(Given data)
-- ==== Sys2Proof/Tests/Slice0.lean ====
section
/-! SUPPORT. Tests on fixed values, and a witness for the hypotheses of each obligation that has any. The words decoded are
written out from the opcode table (30_encoding.md rule R87); every expected effect is a vector of spec/95_test_vectors.md,
named in the test's comment, or computed by hand from the rule named there. -/

namespace Sys2Proof.Machine

/-! ### Small changes to a state -/

/-- Registers V0, V1, ... preset. -/
def State.withV (s : State) (bs : List Byte) : State := { s with v := s.v.mapIdx (fun k b => bs.getD k b) }

/-- VF preset. -/
def State.withVF (s : State) (b : Byte) : State := s.setV 15 b

/-- Bytes of memory preset. -/
def State.withMem (s : State) (a : Nat) (bs : List Byte) : State := { s with mem := s.mem.writeBytes a bs }

/-- A framebuffer byte preset. -/
def State.withFb (s : State) (k : Fin 256) (b : Byte) : State := { s with fb := s.fb.set k.val b }

end Sys2Proof.Machine

namespace Sys2Proof.Tests

open Sys2Proof.Machine

/-! ### Well-formedness: an ill-formed line for each check (R82, R91) -/

theorem test_wf_accepts_limits :
    (AsmLine.mk .drw [15, 15, 15]).assemble = some (.drw 15 15 15) ∧ (AsmLine.mk .jp [4095]).assemble = some (.jp 4095) ∧
    (AsmLine.mk .ldImm [15, 255]).assemble = some (.ldImm 15 255) ∧ (AsmLine.mk .cls []).assemble = some .cls := by decide

theorem test_wf_refuses_missing_operand : (AsmLine.mk .seReg [1]).assemble = none := by decide
theorem test_wf_refuses_extra_operand : (AsmLine.mk .cls [0]).assemble = none := by decide
theorem test_wf_refuses_register_16 : (AsmLine.mk .ldF [16]).assemble = none := by decide
theorem test_wf_refuses_second_register_16 : (AsmLine.mk .addReg [0, 16]).assemble = none := by decide
theorem test_wf_refuses_nn_256 : (AsmLine.mk .ldImm [0, 256]).assemble = none := by decide
theorem test_wf_refuses_nnn_4096 : (AsmLine.mk .call [4096]).assemble = none := by decide
theorem test_wf_refuses_n_16 : (AsmLine.mk .drw [0, 0, 16]).assemble = none := by decide

/-- `SHR` and `SHL` are written with X alone and assembled with Y = 0 (R91). -/
theorem test_wf_shift_line : (AsmLine.mk .shr [3]).assemble = some (.shr 3 0) ∧ (AsmLine.mk .shl [3, 4]).assemble = none := by
  decide

/-! ### Decoding: one word for every row of the opcode table (R87), its two bytes as memory holds them (R52) -/

/-- 00E0, 00EE: `0000 0000 1110 0000`, `0000 0000 1110 1110`. -/
theorem test_decode_fixed : decodeBytes [0x00, 0xE0] = .ok (.cls, []) ∧ decodeBytes [0x00, 0xEE] = .ok (.ret, []) := by decide

/-- 1NNN, 2NNN, ANNN, BNNN: the opcode nibble and twelve bits of NNN. -/
theorem test_decode_address :
    decodeBytes [0x1A, 0xBC] = .ok (.jp 0xABC, []) ∧ decodeBytes [0x2F, 0x01] = .ok (.call 0xF01, []) ∧
    decodeBytes [0xA1, 0x23] = .ok (.ldI 0x123, []) ∧ decodeBytes [0xB3, 0x05] = .ok (.jpV0 0x305, []) := by decide

/-- 3XNN, 4XNN, 6XNN, 7XNN, CXNN: X in bits 11 to 8, NN in bits 7 to 0. -/
theorem test_decode_register_immediate :
    decodeBytes [0x3A, 0x42] = .ok (.seImm 10 0x42, []) ∧ decodeBytes [0x4B, 0x42] = .ok (.sneImm 11 0x42, []) ∧
    decodeBytes [0x6A, 0x7F] = .ok (.ldImm 10 0x7F, []) ∧ decodeBytes [0x7F, 0x02] = .ok (.addImm 15 0x02, []) ∧
    decodeBytes [0xC3, 0x0F] = .ok (.rnd 3 0x0F, []) := by decide

/-- 5XY0, 9XY0, DXYN: X in bits 11 to 8, Y in bits 7 to 4. -/
theorem test_decode_two_registers :
    decodeBytes [0x51, 0x20] = .ok (.seReg 1 2, []) ∧ decodeBytes [0x9E, 0xD0] = .ok (.sneReg 14 13, []) ∧
    decodeBytes [0xD0, 0x1F] = .ok (.drw 0 1 15, []) := by decide

/-- 8XY0 to 8XY3: the minor opcode in bits 3 to 0. -/
theorem test_decode_logic :
    decodeBytes [0x81, 0x20] = .ok (.ldReg 1 2, []) ∧ decodeBytes [0x81, 0x21] = .ok (.orReg 1 2, []) ∧
    decodeBytes [0x81, 0x22] = .ok (.andReg 1 2, []) ∧ decodeBytes [0x81, 0x23] = .ok (.xorReg 1 2, []) := by decide

/-- 8XY4 to 8XY7 and 8XYE. -/
theorem test_decode_arithmetic :
    decodeBytes [0x8F, 0x14] = .ok (.addReg 15 1, []) ∧ decodeBytes [0x8F, 0x15] = .ok (.sub 15 1, []) ∧
    decodeBytes [0x8F, 0x16] = .ok (.shr 15 1, []) ∧ decodeBytes [0x8F, 0x17] = .ok (.subn 15 1, []) ∧
    decodeBytes [0x8F, 0x1E] = .ok (.shl 15 1, []) := by decide

/-- EX9E, EXA1, FX07, FX0A, FX15, FX18: the low byte selects. -/
theorem test_decode_keypad_timer :
    decodeBytes [0xE5, 0x9E] = .ok (.skp 5, []) ∧ decodeBytes [0xE5, 0xA1] = .ok (.sknp 5, []) ∧
    decodeBytes [0xF2, 0x07] = .ok (.ldVxDt 2, []) ∧ decodeBytes [0xF3, 0x0A] = .ok (.ldVxK 3, []) ∧
    decodeBytes [0xF2, 0x15] = .ok (.ldDtVx 2, []) ∧ decodeBytes [0xF0, 0x18] = .ok (.ldStVx 0, []) := by decide

/-- FX1E, FX29, FX33, FX55, FX65: the low byte selects. -/
theorem test_decode_index_memory :
    decodeBytes [0xFF, 0x1E] = .ok (.addI 15, []) ∧ decodeBytes [0xF4, 0x29] = .ok (.ldF 4, []) ∧
    decodeBytes [0xF5, 0x33] = .ok (.ldB 5, []) ∧ decodeBytes [0xF2, 0x55] = .ok (.stRegs 2, []) ∧
    decodeBytes [0xFF, 0x65] = .ok (.ldRegs 15, []) := by decide

/-- T-X1 to T-X4, T-S8, T-S12, T-A11, T-A12, T-K6, T-K14, T-K15: the illegal words. -/
theorem test_decode_illegal :
    [0x0000, 0x00E1, 0x01E0, 0x0123, 0x5121, 0x912F, 0x8128, 0x812F, 0xE500, 0xF2FF, 0xF000].all
      (fun w : Word => decodeWord w == .error (.unimplemented w)) = true := by decide

/-- The bytes after an instruction are given back, and half a word is refused. -/
theorem test_decode_rest :
    decodeBytes [0x12, 0x34, 0x56] = .ok (.jp 0x234, [0x56]) ∧ decodeBytes [0x12] = .error .truncated ∧
    decodeBytes [] = .error .truncated := by decide

/-- The words written out again by the encoder. -/
theorem test_encode :
    encode (.jp 0x234) = 0x1234 ∧ encode (.drw 0 1 2) = 0xD012 ∧ encode (.shl 3 4) = 0x834E ∧ encode (.skp 5) = 0xE59E := by
  decide

/-! ### One step -/

/-- The launch state of the vectors, without a font, with 8 cycles a tick. -/
def launch : State := State.resetWith (Vector.replicate 80 0) 8

/-- The state after the one cycle that runs the word `w` placed at PC. -/
def after (w : Nat) (s : State) : State :=
  match step (s.withFetchWord 16 w) with
  | .next t => t
  | .fault _ => s
  | .refused _ => s

/-- T-D0. -/
theorem test_cls : (after 0x00E0 ((launch.withFb 0 0xFF).withFb 255 1)).fb[0] = 0 ∧
    (after 0x00E0 ((launch.withFb 0 0xFF).withFb 255 1)).fb[255] = 0 ∧ (after 0x00E0 launch).dirty = true ∧
    (after 0x00E0 launch).pc = 0x202 := by decide

/-- T-F9. -/
theorem test_ret : (after 0x00EE { launch with pc := 0x300, sp := 1, stack := launch.stack.set 0 0x202 }).pc = 0x202 ∧
    (after 0x00EE { launch with pc := 0x300, sp := 1, stack := launch.stack.set 0 0x202 }).sp = 0 := by decide

/-- T-F10. -/
theorem test_ret_underflow : (after 0x00EE { launch with pc := 0x300 }).status = .faulted .stackUnderflow (some 0x00EE) 0x300 ∧
    (after 0x00EE { launch with pc := 0x300 }).pc = 0x300 := by decide

/-- T-F1, T-F3. -/
theorem test_jp : (after 0x1ABC launch).pc = 0xABC ∧ (after 0x1201 launch).pc = 0x201 ∧
    (after 0x1201 launch).status = .running := by decide

/-- T-F2. -/
theorem test_jp_self : (after 0x1200 launch).status = .halted 0x1200 0x200 ∧ (after 0x1200 launch).pc = 0x200 := by decide

/-- T-F6. -/
theorem test_call : (after 0x2300 { launch with pc := 0xFFE }).stack[0] = 0x1000 ∧
    (after 0x2300 { launch with pc := 0xFFE }).sp = 1 ∧ (after 0x2300 { launch with pc := 0xFFE }).pc = 0x300 := by decide

/-- T-F7, T-F8. -/
theorem test_call_overflow : (after 0x2300 { launch with sp := 15 }).stack[15] = 0x202 ∧
    (after 0x2300 { launch with sp := 15 }).sp = 16 ∧
    (after 0x2300 { launch with sp := 16 }).status = .faulted .stackOverflow (some 0x2300) 0x200 := by decide

/-- T-S1, T-S2. -/
theorem test_se_imm : (after 0x3A42 (launch.setV 10 0x42)).pc = 0x204 ∧ (after 0x3A42 (launch.setV 10 0x43)).pc = 0x202 := by
  decide

/-- T-S13: the skip from the last word but one lands outside memory; the next cycle faults. -/
theorem test_se_imm_last : (after 0x3000 { launch with pc := 0xFFC }).pc = 0x1000 := by decide

/-- T-S3, T-S4. -/
theorem test_sne_imm : (after 0x4A42 (launch.setV 10 0x42)).pc = 0x202 ∧ (after 0x4A42 (launch.setV 10 0x43)).pc = 0x204 := by
  decide

/-- T-S5, T-S6, T-S7. -/
theorem test_se_reg : (after 0x5120 (launch.withV [0, 7, 7])).pc = 0x204 ∧ (after 0x5120 (launch.withV [0, 7, 8])).pc = 0x202 ∧
    (after 0x5330 (launch.setV 3 9)).pc = 0x204 := by decide

/-- T-S8. -/
theorem test_se_reg_illegal : (after 0x5121 launch).status = .faulted .unimplementedOpcode (some 0x5121) 0x200 := by decide

/-- T-A1, T-A2. -/
theorem test_ld_imm : (after 0x6A7F (launch.setV 10 1)).getV 10 = 0x7F ∧ (after 0x6F01 launch).getV 15 = 1 := by decide

/-- T-A3. -/
theorem test_add_imm : (after 0x7001 (launch.setV 0 0xFF)).getV 0 = 0 ∧ (after 0x7001 (launch.setV 0 0xFF)).getV 15 = 0 := by
  decide

/-- T-A5. -/
theorem test_add_imm_vf : (after 0x7F02 (launch.withVF 0xFF)).getV 15 = 1 := by decide

/-- T-A6. -/
theorem test_ld_reg : (after 0x8120 (launch.withV [0, 1, 0xAB])).getV 1 = 0xAB ∧
    (after 0x8120 (launch.withV [0, 1, 0xAB])).getV 2 = 0xAB := by decide

/-- T-A7. -/
theorem test_or : (after 0x8121 ((launch.withV [0, 0xF0, 0x3C]).withVF 1)).getV 1 = 0xFC ∧
    (after 0x8121 ((launch.withV [0, 0xF0, 0x3C]).withVF 1)).getV 15 = 1 := by decide

/-- T-A8. -/
theorem test_and : (after 0x8122 ((launch.withV [0, 0xF0, 0x3C]).withVF 1)).getV 1 = 0x30 ∧
    (after 0x8122 ((launch.withV [0, 0xF0, 0x3C]).withVF 1)).getV 15 = 1 := by decide

/-- T-A9, T-A10. -/
theorem test_xor : (after 0x8123 ((launch.withV [0, 0xF0, 0x3C]).withVF 1)).getV 1 = 0xCC ∧
    (after 0x8113 (launch.withV [0, 0xF0])).getV 1 = 0 := by decide

/-- The row 0xFF, 0x01 of the table of 95_test_vectors.md section 2.3, and T-A34. -/
theorem test_add_reg : (after 0x8124 ((launch.withV [0, 0xFF, 1]).withVF 0xAA)).getV 1 = 0 ∧
    (after 0x8124 ((launch.withV [0, 0xFF, 1]).withVF 0xAA)).getV 15 = 1 ∧
    (after 0x8FF4 (launch.withVF 0x90)).getV 15 = 1 := by decide

/-- T-A30. -/
theorem test_add_reg_y_is_vf : (after 0x80F4 ((launch.setV 0 1).withVF 0xFF)).getV 0 = 0 ∧
    (after 0x80F4 ((launch.setV 0 1).withVF 0xFF)).getV 15 = 1 := by decide

/-- The rows 0x10, 0x20 and 0x80, 0x80. -/
theorem test_sub : (after 0x8125 (launch.withV [0, 0x10, 0x20])).getV 1 = 0xF0 ∧
    (after 0x8125 ((launch.withV [0, 0x10, 0x20]).withVF 0xAA)).getV 15 = 0 ∧
    (after 0x8125 (launch.withV [0, 0x80, 0x80])).getV 15 = 1 := by decide

/-- T-A22, T-A23. -/
theorem test_sub_vf : (after 0x8F15 ((launch.setV 1 0x20).withVF 0x10)).getV 15 = 0 ∧
    (after 0x8F15 ((launch.setV 1 0x10).withVF 0x20)).getV 15 = 1 := by decide

/-- The rows 0xFF, 0x01 and 0xFE, 0x01: Y is ignored. -/
theorem test_shr : (after 0x8126 (launch.withV [0, 0xFF, 1])).getV 1 = 0x7F ∧
    (after 0x8126 (launch.withV [0, 0xFF, 1])).getV 15 = 1 ∧
    (after 0x8126 ((launch.withV [0, 0xFE, 1]).withVF 0xAA)).getV 15 = 0 := by decide

/-- T-A24, T-A25. -/
theorem test_shr_vf : (after 0x8F16 (launch.withVF 3)).getV 15 = 1 ∧ (after 0x8F16 (launch.withVF 2)).getV 15 = 0 := by decide

/-- The rows 0x10, 0x20 and 0x20, 0x10 and 0x80, 0x80. -/
theorem test_subn : (after 0x8127 (launch.withV [0, 0x10, 0x20])).getV 1 = 0x10 ∧
    (after 0x8127 ((launch.withV [0, 0x20, 0x10]).withVF 0xAA)).getV 15 = 0 ∧
    (after 0x8127 (launch.withV [0, 0x80, 0x80])).getV 15 = 1 := by decide

/-- T-A33. -/
theorem test_subn_y_is_vf : (after 0x80F7 ((launch.setV 0 0x10).withVF 0x20)).getV 0 = 0x10 ∧
    (after 0x80F7 ((launch.setV 0 0x10).withVF 0x20)).getV 15 = 1 := by decide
(End Given data)
Produce only the lines from the line containing "(after 0x8113 (launch.withV" through the line containing "(after 0x8124 ((launch.withV [0, 0xFF, 1]).withVF 0xAA)).getV 15", inclusive of both, exactly as they stand in the entries above.

**Reply to the task:**
    (after 0x8113 (launch.withV [0, 0xF0])).getV 1 = 0 := by decide

/-- The row 0xFF, 0x01 of the table of 95_test_vectors.md section 2.3, and T-A34. -/
theorem test_add_reg : (after 0x8124 ((launch.withV [0, 0xFF, 1]).withVF 0xAA)).getV 1 = 0 ∧
    (after 0x8124 ((launch.withV [0, 0xFF, 1]).withVF 0xAA)).getV 15 = 1 ∧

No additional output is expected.